══ Raw data ══

/-- FENCED body (10 Table 10.12). -/
structure FencedB where
  modnum : BitVec 16
  inc : BitVec 32
  fstamp : Nat
  deriving DecidableEq, Repr, Inhabited

/-- A candidate timing parent (09 R291): its port and whether it lies in the same rack. -/
structure Parent where
  port : PortNo
  sameRack : Bool
  deriving DecidableEq, Repr, Inhabited

/-- The contents of a TOPO message (17 Table 17.7). `feeds` lists (module number, feed identifier). -/
structure TopoB where
  lens : Coord
  coord : Coord
  timekeeper : Bool
  parents : List Parent
  rack : Nat
  linkasym : List (Nat × Int)
  feeds : List (Nat × BitVec 16)
  deriving DecidableEq, Repr, Inhabited

/-- Sensors of 17 Table 17.5; a die sensor names its die. -/
inductive Sensor where
  | computeDie (die : BitVec 3)
  | portDie
  | lpddr
  | optical
  deriving DecidableEq, Repr, Inhabited

/-- Loan record as the Librarian forms it (15 Table 15.2); the signature is over the rest. -/
structure LoanRec where
  isOpen : Bool
  cause : BitVec 8
  part : BitVec 3
  dies : BitVec 8
  role : BitVec 2
  secure : Bool
  loanid : Word
  tenant : Word
  stamp : Nat
  modnum : BitVec 16
  feedid : BitVec 16
  inc : BitVec 32
  idpub : BitVec 256
  xpub : BitVec 256
  attdig : BitVec 512
  libsig : BitVec 512
  deriving DecidableEq, Repr, Inhabited

/-- A host queue entry (17 Table 17.3), as fetched by DMA. -/
structure QEntry where
  op : BitVec 8
  slot : BitVec 6
  ctr : CtrNo
  ce : Bool
  hostaddr : Word
  call : Word
  len : BitVec 32
  cmdid : BitVec 32
  deriving DecidableEq, Repr, Inhabited

/-- The commands: one constructor per row of spec/opcode_table.json. Scalar rows name the issuing thread
first. -/
inductive Instr where
  | add (t : ThreadNo) (rd ra rb : Reg)
  | sub (t : ThreadNo) (rd ra rb : Reg)
  | and (t : ThreadNo) (rd ra rb : Reg)
  | or (t : ThreadNo) (rd ra rb : Reg)
  | xor (t : ThreadNo) (rd ra rb : Reg)
  | sll (t : ThreadNo) (rd ra rb : Reg)
  | srl (t : ThreadNo) (rd ra rb : Reg)
  | sra (t : ThreadNo) (rd ra rb : Reg)
  | slt (t : ThreadNo) (rd ra rb : Reg)
  | sltu (t : ThreadNo) (rd ra rb : Reg)
  | min (t : ThreadNo) (rd ra rb : Reg)
  | max (t : ThreadNo) (rd ra rb : Reg)
  | minu (t : ThreadNo) (rd ra rb : Reg)
  | maxu (t : ThreadNo) (rd ra rb : Reg)
  | mul (t : ThreadNo) (rd ra rb : Reg)
  | mulh (t : ThreadNo) (rd ra rb : Reg)
  | mulhu (t : ThreadNo) (rd ra rb : Reg)
  | div (t : ThreadNo) (rd ra rb : Reg)
  | divu (t : ThreadNo) (rd ra rb : Reg)
  | rem (t : ThreadNo) (rd ra rb : Reg)
  | remu (t : ThreadNo) (rd ra rb : Reg)
  | addi (t : ThreadNo) (rd ra : Reg) (imm : BitVec 14)
  | andi (t : ThreadNo) (rd ra : Reg) (imm : BitVec 14)
  | ori (t : ThreadNo) (rd ra : Reg) (imm : BitVec 14)
  | xori (t : ThreadNo) (rd ra : Reg) (imm : BitVec 14)
  | slti (t : ThreadNo) (rd ra : Reg) (imm : BitVec 14)
  | shiSll (t : ThreadNo) (rd ra : Reg) (amt : BitVec 6)
  | shiSrl (t : ThreadNo) (rd ra : Reg) (amt : BitVec 6)
  | shiSra (t : ThreadNo) (rd ra : Reg) (amt : BitVec 6)
  | shiRor (t : ThreadNo) (rd ra : Reg) (amt : BitVec 6)
  | movi (t : ThreadNo) (rd : Reg) (lane : BitVec 2) (imm : BitVec 16)
  | movk (t : ThreadNo) (rd : Reg) (lane : BitVec 2) (imm : BitVec 16)
  | fadd (t : ThreadNo) (rd ra rb : Reg)
  | fsub (t : ThreadNo) (rd ra rb : Reg)
  | fmul (t : ThreadNo) (rd ra rb : Reg)
  | fdiv (t : ThreadNo) (rd ra rb : Reg)
  | fsqrt (t : ThreadNo) (rd ra : Reg)
  | fmin (t : ThreadNo) (rd ra rb : Reg)
  | fmax (t : ThreadNo) (rd ra rb : Reg)
  | fmadd (t : ThreadNo) (rd ra rb : Reg)
  | feq (t : ThreadNo) (rd ra rb : Reg)
  | flt (t : ThreadNo) (rd ra rb : Reg)
  | fle (t : ThreadNo) (rd ra rb : Reg)
  | fcvtSL (t : ThreadNo) (rd ra : Reg)
  | fcvtLS (t : ThreadNo) (rd ra : Reg)
  | ld8u (t : ThreadNo) (rd ra : Reg) (imm : BitVec 14)
  | ld16u (t : ThreadNo) (rd ra : Reg) (imm : BitVec 14)
  | ld32u (t : ThreadNo) (rd ra : Reg) (imm : BitVec 14)
  | ld64 (t : ThreadNo) (rd ra : Reg) (imm : BitVec 14)
  | ld8s (t : ThreadNo) (rd ra : Reg) (imm : BitVec 14)
  | ld16s (t : ThreadNo) (rd ra : Reg) (imm : BitVec 14)
  | ld32s (t : ThreadNo) (rd ra : Reg) (imm : BitVec 14)
  | st8 (t : ThreadNo) (rs ra : Reg) (imm : BitVec 14)
  | st16 (t : ThreadNo) (rs ra : Reg) (imm : BitVec 14)
  | st32 (t : ThreadNo) (rs ra : Reg) (imm : BitVec 14)
  | st64 (t : ThreadNo) (rs ra : Reg) (imm : BitVec 14)
  | aadd32 (t : ThreadNo) (rd ra rb : Reg)
  | aadd64 (t : ThreadNo) (rd ra rb : Reg)
  | aswp32 (t : ThreadNo) (rd ra rb : Reg)
  | aswp64 (t : ThreadNo) (rd ra rb : Reg)
  | acas32 (t : ThreadNo) (rd ra rb : Reg)
  | acas64 (t : ThreadNo) (rd ra rb : Reg)
  | beq (t : ThreadNo) (ra rb : Reg) (off : BitVec 14)
  | bne (t : ThreadNo) (ra rb : Reg) (off : BitVec 14)
  | blt (t : ThreadNo) (ra rb : Reg) (off : BitVec 14)
  | bge (t : ThreadNo) (ra rb : Reg) (off : BitVec 14)
  | bltu (t : ThreadNo) (ra rb : Reg) (off : BitVec 14)
  | bgeu (t : ThreadNo) (ra rb : Reg) (off : BitVec 14)
  | jal (t : ThreadNo) (rd : Reg) (off : BitVec 20)
  | jalr (t : ThreadNo) (rd ra : Reg) (imm : BitVec 14)
  | fenceL (t : ThreadNo)
  | fenceG (t : ThreadNo)
  | fencePt (t : ThreadNo)
  | halt (t : ThreadNo)
  | stamp (t : ThreadNo) (rd : Reg)
  | wait (t : ThreadNo) (reg : Reg) (ctr : CtrNo)
  | cinc (t : ThreadNo) (reg : Reg) (ctr : CtrNo)
  | crd (t : ThreadNo) (reg : Reg) (ctr : CtrNo)
  | tstart (t : ThreadNo) (rd ra rb : Reg)
  | dueI (t : ThreadNo) (f : BitVec 26)
  | dueR (t : ThreadNo) (ra : Reg)
  /-- An encoding no table allocates, met by the thread at its next word. -/
  | unallocatedEncoding (t : ThreadNo)
  | meMma (t : ThreadNo) (f : MmaF)
  | veChain (t : ThreadNo) (f : ChainF)
  | teCopy (t : ThreadNo) (f : CopyF)
  | teDesc (t : ThreadNo) (f : DescF)
  | resPush (t : ThreadNo) (f : ResF)
  | resPop (t : ThreadNo) (f : ResF)
  | resFree (t : ThreadNo) (f : ResF)
  | loadValueArrival (t : ThreadNo)
  /-- `i` is the place of the accepted write among the waiting ones. -/
  | localWriteAccept (i : Nat)
  | fencePtComplete (slot : BitVec 6)
  | dueInstructionLaunch (t : ThreadNo)
  | meCommandStart (core : BitVec 9)
  | meStepEnd (core : BitVec 9)
  | meEmit (core : BitVec 9)
  | meEmitDone (core : BitVec 9)
  | chainStart (core : BitVec 9)
  | cartSlotFree (core : BitVec 9)
  /-- `i` names one of the at most two chains in the chain unit. -/
  | chainPassEnd (core : BitVec 9) (i : Nat)
  | teCommandStart (core : BitVec 9)
  | parkedPushRestart (core : BitVec 9) (i : Nat)
  /-- `tag` is the free tag the module grants. -/
  | tagGrant (tag : BitVec 16)
  /-- `i` names the transaction among those ready at the port. -/
  | transactionSend (port : PortNo) (i : Nat)
  | transactionTimeout (tag : BitVec 16)
  | writeReceive (rx : Rx) (x : Txn)
  | readReceive (rx : Rx) (x : Txn)
  | atomicReceive (rx : Rx) (x : Txn)
  | collReceive (rx : Rx) (x : Txn)
  | ackReceive (rx : Rx) (x : Txn)
  | nackReceive (rx : Rx) (x : Txn)
  | readdataReceive (rx : Rx) (x : Txn)
  | transactionForward (rx : Rx) (x : Txn)
  | idleReceive (rx : Rx)
  | replayReceive (rx : Rx) (expseq : BitVec 16)
  | statusReceive (rx : Rx) (b : StatusB)
  /-- `at8` is the receive stamp in eighths of a nanosecond. -/
  | syncReceive (rx : Rx) (seqid : BitVec 16) (at8 : Nat)
  /-- `isResp`: the frame follows a DELAYRESP; `t8` is the precise send stamp in eighths. -/
  | followupReceive (rx : Rx) (isResp : Bool) (seqid : BitVec 16) (t8 : Nat)
  | delayreqReceive (rx : Rx) (seqid : BitVec 16) (at8 : Nat)
  /-- `t8` is the parent's receive stamp, `at8` the child's receive stamp of this frame. -/
  | delayrespReceive (rx : Rx) (seqid : BitVec 16) (t8 at8 : Nat)
  | faultReceive (rx : Rx) (b : FaultB)
  | fencedReceive (rx : Rx) (b : FencedB)
  | linkSilenceTimeout (port : PortNo)
  | fecAlignmentLoss (port : PortNo) (lane : BitVec 4)
  | trainingAttempt (port : PortNo)
  /-- `fail` has bit l set when lane l failed to train. -/
  | trainingEnd (port : PortNo) (fail : BitVec 16)
  | idleSend (port : PortNo)
  | statusSend (port : PortNo)
  | fencedSend (port : PortNo)
  | detourLoad (port : PortNo)
  | heldTrafficDiscard (port : PortNo)
  /-- `pd1`: the port die is PD1; `i` names the slot. -/
  | reductionSlotExpire (pd1 : Bool) (i : Nat)
  | combinedAckTimeout (pd1 : Bool) (i : Nat)
  /-- The parent starts an exchange with the child on `port`; `t8`: the eighths of a nanosecond beyond the stamp at which its sync
  crosses the port. -/
  | alignmentExchange (port : PortNo) (t8 : BitVec 3)
  | holdoverEntry
  | parentRetry
  | tkset (stamp : BitVec 64)
  | topo (b : TopoB)
  | fabkey (key : BitVec 256)
  | ttsw (f : Fn) (bank : Bool) (frame : BitVec 48)
  | timetableSwitch
  | stamploRead (f : Fn)
  /-- Module input power in mW. -/
  | powerTelemetrySample (mw : Nat)
  | powerDecision
  | clockChangeEffect (core : BitVec 9)
  | temperatureLimit (sensor : Sensor) (celsius : Nat)
  | thermalTrip (sensor : Sensor)
  | pwrcapWrite (f : Fn) (v : Word)
  | overdueCheck (slot : BitVec 6)
  | ovdwinWrite (f : Fn) (slot : BitVec 6) (v : Word)
  /-- `pick` is the free slot the module takes, or where its search starts. -/
  | create (f : Fn) (part : BitVec 3) (pick : BitVec 6)
  | createProceed (part : BitVec 3) (pick : BitVec 6)
  | start (f : Fn) (slot : BitVec 6)
  | stop (f : Fn) (slot : BitVec 6)
  | delete (f : Fn) (slot : BitVec 6)
  | reset (f : Fn) (slot : BitVec 6)
  | teardownComplete (slot : BitVec 6)
  | engrst (f : Fn) (core : BitVec 9) (engine : BitVec 2)
  | engineStopTimeout (core : BitVec 9) (e : Engine)
  | engineResetDone (core : BitVec 9) (e : Engine)
  | engineResetTimeout (core : BitVec 9) (e : Engine)
  | partrst (f : Fn) (part : BitVec 3)
  | partitionResetIslands (part : BitVec 3)
  | partitionReady (part : BitVec 3)
  | partitionResetTimeout (part : BitVec 3)
  | modrst (f : Fn)
  | rstNAssert
  | rstNRelease
  | librarianWatchdog
  | refclkLoss
  | pwrEnAssert (pwrGood : Bool)
  | pwrEnDeassert
  | powerLoss
  | supplySag
  | perstAssert
  | perstDeassert
  | flr (f : Fn)
  | vfDisable (f : Fn)
  | sriovDisable
  | flrBackstop (f : Fn)
  | renewalSend
  | renewalAccept (seq : Nat)
  | renewalRefuse (seq : Nat)
  | leaseExpiry
  | lapseNotice (m : BitVec 16) (inc : BitVec 32) (s : Nat)
  | peerDeadDeclare (m : BitVec 16)
  | loanOpen (f : Fn) (part : BitVec 3) (role : BitVec 2) (secure : Bool)
  | loanClose (f : Fn) (part : BitVec 3)
  | meterOpenAnswer
  | meterTimeout (part : BitVec 3)
  | meterCloseCosign
  | closeResend (part : BitVec 3)
  | closeDelayLedger (part : BitVec 3)
  | restartLoanClose
  | partlayoutWrite (f : Fn) (v : BitVec 24)
  | partbindWrite (f : Fn) (part : BitVec 3) (v : BitVec 4)
  /-- Entry and die powers in mW over the sampling interval of 1 ms. -/
  | meterSample (entry : Nat) (dies : List Nat)
  | meterApportion
  | meterCommit
  | meterOpenRecord
  | meterCloseRecord
  | meterListOpen
  | meterRecordDrop
  | meterPowerUp
  | caseSwitchOpen
  | readId
  | readSnapshot
  | readLog (mseq : Nat)
  | ackLog (mseq : Nat)
  | setTime (ms : Nat)
  /-- `certOk`: the certificate checks against the Caerly certificate key. -/
  | pair (certOk : Bool) (idpub : BitVec 256) (address : Byte)
  | readEvents (i : Nat)
  | mtrSnapshot (f : Fn)
  | mtrLogEntry (f : Fn) (mseq : BitVec 32)
  | mtrAnswerReady (f : Fn)
  | patrolScrub (die : BitVec 3) (stripe : BitVec 2)
  | memretRetire (f : Fn) (die : BitVec 3) (stripe : BitVec 2) (channel : BitVec 4)
  | kvfree (f : Option Fn) (slot : BitVec 6) (ctr : CtrNo) (frame : BitVec 28)
  | kvwinWrite (f : Fn) (slot : BitVec 6) (w : BitVec 2) (word : BitVec 2) (v : Word)
  /-- `ide`: the request came over an established IDE stream. -/
  | bar4Read (f : Fn) (off : BitVec 36) (len : Nat) (ide : Bool)
  /-- `ep`: the write arrived poisoned. -/
  | bar4Write (f : Fn) (off : BitVec 36) (data : List Byte) (ep ide : Bool)
  | bmtake (f : Option Fn) (slot : BitVec 6) (step : BitVec 32)
  | cowCopyDone (i : Nat)
  | bmrestore (f : Fn) (slot : BitVec 6) (step : BitVec 32)
  | depholdWrite (f : Fn) (part : BitVec 3) (depmod job : BitVec 16) (first count : BitVec 28)
  | depositCommit (job : BitVec 16)
  | fillcmd (f : Fn) (part : BitVec 3) (spare job : BitVec 16) (kind : BitVec 2) (step : BitVec 32)
  | fillEnd (part : BitVec 3)
  /-- What the other module sent: virtual page numbers with their 64 KiB; `refOk`: its bookmark is neither LOST nor
  MIXED. -/
  | collationEnd (slot : BitVec 6) (pages : List (Nat × List Byte)) (refOk : Bool)
  | shadowAdmit (f : Fn) (slot : BitVec 6)
  | unitDispatch (slot : BitVec 6) (stage : BitVec 4)
  | unitdone (f : Option Fn) (slot : BitVec 6) (unit : BitVec 12)
  | stepStart (slot : BitVec 6)
  | claimGrant (slot : BitVec 6) (tensor : BitVec 10)
  | edbind (f : Option Fn) (slot : BitVec 6) (tensor : BitVec 10)
  | edclaim (f : Option Fn) (slot : BitVec 6) (ctr : CtrNo) (tensor : BitVec 10)
  | edpub (f : Option Fn) (slot : BitVec 6) (tensor : BitVec 10)
  | schedmodeWrite (f : Fn) (slot : BitVec 6) (v : BitVec 2)
  | varcurWrite (f : Fn) (slot : BitVec 6) (v : BitVec 2)
  | rsvboundWrite (f : Fn) (slot : BitVec 6) (stage : BitVec 4) (lim : Bool) (v : Word)
  | variantEvaluate (slot : BitVec 6)
  | varnoteReceive (job : BitVec 16) (variant : BitVec 2) (step : BitVec 32) (frame : Word)
  | varnoteResend (slot : BitVec 6) (m : BitVec 16)
  | gngo (f : Option Fn) (slot : BitVec 6) (step : BitVec 32)
  | gnLaunch (slot : BitVec 6)
  | grpbind (f : Fn) (slot : BitVec 6) (group : BitVec 12) (g1 : BitVec 15)
  | grpunbind (f : Fn) (slot : BitVec 6) (group : BitVec 12)
  /-- A new submission tail, with the entries the fetch by DMA returns. -/
  | doorbell (f : Fn) (q : BitVec 4) (tail : BitVec 32) (entries : List QEntry) (ide : Bool)
  /-- The host bytes the DMA returns; none when the DMA fails. -/
  | copyIn (f : Fn) (q : BitVec 4) (i : Nat) (data : Option (List Byte))
  | copyOut (f : Fn) (q : BitVec 4) (i : Nat) (dmaOk : Bool)
  | queueCinc (f : Fn) (q : BitVec 4) (i : Nat)
  | queueCompletion (f : Fn) (q : BitVec 4) (i : Nat)
  | qcfgWrite (f : Fn) (q : BitVec 4) (word : BitVec 2) (v : Word)
  | attchal (f : Fn) (chal : BitVec 256) (part : BitVec 3)
  | ideKm (f : Fn)
  | cataccept (f : Fn) (v : BitVec 256)
  | catpubPublish (v : BitVec 256)
  | ptinv (f : Fn) (slot : BitVec 6) (ce : Bool) (ctr : CtrNo)
  | errclr (f : Option Fn) (slot : BitVec 6) (sets : BitVec 4)
  | rsvhwmClear (f : Option Fn) (slot : BitVec 6) (stage : BitVec 4)
  | ctxctlWrite (f : Fn) (slot : BitVec 6) (v : Word)
  | bootgo (f : Fn)
  | ready
  /-- A host write of `size` 4 or 8 bytes (other sizes are ignored) at a BAR0 offset. -/
  | registerWrite (f : Fn) (off : BitVec 26) (size : Nat) (v : Word)
  | engineInternalCheck (core : BitVec 9) (e : Engine)
  | uncorrectableControlError (part : BitVec 3)
  | portDieUncorrectableError (pd1 : Bool)
  | refclkReturn
  | localTransferComplete (core : BitVec 9) (i : Nat)
  | sriovEnable (numvfs : BitVec 4)
  | d3hotTransition (f : Fn) (enter : Bool)
  | spdmSessionOpen
  deriving DecidableEq, Repr, Inhabited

═══

=== Action item ===
Repeat exactly, and only, the lines from the one containing "ctxctlWrite (f : Fn)" through the end of the material.

=== Expected answer ===
  | ctxctlWrite (f : Fn) (slot : BitVec 6) (v : Word)
  | bootgo (f : Fn)
  | ready
  /-- A host write of `size` 4 or 8 bytes (other sizes are ignored) at a BAR0 offset. -/
  | registerWrite (f : Fn) (off : BitVec 26) (size : Nat) (v : Word)
  | engineInternalCheck (core : BitVec 9) (e : Engine)
  | uncorrectableControlError (part : BitVec 3)
  | portDieUncorrectableError (pd1 : Bool)
  | refclkReturn
  | localTransferComplete (core : BitVec 9) (i : Nat)
  | sriovEnable (numvfs : BitVec 4)
  | d3hotTransition (f : Fn) (enter : Bool)
  | spdmSessionOpen
  deriving DecidableEq, Repr, Inhabited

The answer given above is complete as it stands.